On Monday S&P added downgrades to Freddie Mac (OTCQB:FMCC), Fannie Mae (OTCQB:FNMA), and municipal bonds to match Treasuries and eventually this will pass on to agency bonds and agency RMBS'. The expected downgrade should lower the value of existing RMBS holdings to the point that yields rise twenty basis points. Depending on the REITs composition of fixed versus adjustable rate mortgages, a rate increase may also add a significant amount of additional default risk. Although not a short term concern, inflation risk from rampant money printing continues to grow with the debt ceiling and this will erode the real value of dollar denominated debt such as agency RMBS's.

On the other side of the balance sheet, an S&P downgrade and the current negative economic outlook will raise short term financing costs for debt used to leverage their MBS holdings. The net result of higher borrowing costs will narrow the spread between the RMBS's underlying return and the borrowing rate will translate to lower dividend yields to shareholders. A lower yield will also drive down prices as investors will go to higher yield or less risky alternatives with the same return. With rates currently at record lows, expect interest rates to rise in the long run and this cycle of declining return margins to compound itself.

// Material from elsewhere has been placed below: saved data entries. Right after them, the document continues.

/-- The entries of a tile: those of the frame's list, whose length the header gives, and as saved those that found no room in it. -/
def entriesFrom (m : Memory) (key : Nat) (T : Tile) : List Dyn :=
  readDyn m 768 (key + 0x9000) (min 0x3000 (m.nat (key + 20) 4)) ++ (dynAll T).drop (dynList T).length

/-- Put an entry into a list by its order within its kind, after those of the same place. -/
def Dyn.into (e : Dyn) : List Dyn → List Dyn
  | [] => [e]
  | f :: r => if e.sub < f.sub then e :: f :: r else f :: e.into r
/-- Entries in the order that they give. -/
def bySub (es : List Dyn) : List Dyn := es.foldl (fun l e => e.into l) []

/-- The network of a number (R279). -/
def kindOfNet (n : Nat) : Kind := match n with | 0 => .scalar | 1 => .vector | _ => .bit

/-- A token as its entry holds it: what it derives from is as saved. -/
def tokFrom (t : Option Tok) (e : Dyn) : Tok :=
  let t0 : Tok := t.getD { kind := .scalar, level := 0, null := false, bits := 0, deps := [] }
  { t0 with kind := if decide (t0.kind = .vector) = e.vec then t0.kind else if e.vec then .vector else .scalar,
            level := e.level, null := e.null, bits := BitVec.ofNat 512 e.payload }
/-- Tokens as their entries hold them. -/
def toksFrom (l : List Tok) (es : List Dyn) : List Tok := es.zipIdx.map (fun x => tokFrom l[x.2]? x.1)
/-- A token of a seam port as its entry holds it. -/
def seamTokFrom (x : SeamTok) (e : Dyn) : SeamTok := { x with index := e.index, pos := e.where_, tok := tokFrom (some x.tok) e }
/-- Tokens of a seam port as their entries hold them. -/
def seamFrom (l : List SeamTok) (es : List Dyn) : List SeamTok := (l.zip es).map (fun p => seamTokFrom p.1 p.2)

/-- A lane of a running value: as saved where its payload is as written. -/
def laneFrom (x : Option (Bool × Nat × Nat × Nat)) (e : Dyn) : Bool × Nat × Nat × Nat :=
  match x with
  | some v => if e.payload = (Config.listValue v).toNat then v else Config.valueRead e.payload
  | none => Config.valueRead e.payload

/-- The state of a slot from its entries. -/
def slotFrom (st : SlotSt) (es : List Dyn) : SlotSt :=
  let item (i : Nat) : List Dyn := bySub (es.filter (fun e => e.extra = i))
  let num (i : Nat) : Nat := match item i with | e :: _ => e.payload | [] => 0
  let four := item 4
  let a := st.toks.length
  let b := st.toksR.length
  { st with acc := (item 1).zipIdx.map (fun x => laneFrom st.acc[x.2]? x.1),
            held := match item 2 with | e :: _ => some (tokFrom st.held e) | [] => none,
            n := num 3, nul := (item 3).any (·.null), sent := num 7, passes := num 8,
            term := match item 9 with | e :: _ => some e.payload | [] => none, active := !(item 10).isEmpty,
            toks := toksFrom st.toks (four.take a), toksR := toksFrom st.toksR ((four.drop a).take b), out := toksFrom st.out (four.drop (a + b)) }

Overall, I recommend investors to sell out of these mortgage REITs. The lost value created by the S&P downgrade and increased risk in long term higher interest rates have changed my outlook on the asset class (sold my own shares of CYS on Friday). To replace the yield, there are plenty of quality dividend stocks in the U.S. and abroad that investors can buy at fire sale prices once the market panic subsides.

Disclosure: I have no positions in any stocks mentioned, and no plans to initiate any positions within the next 72 hours.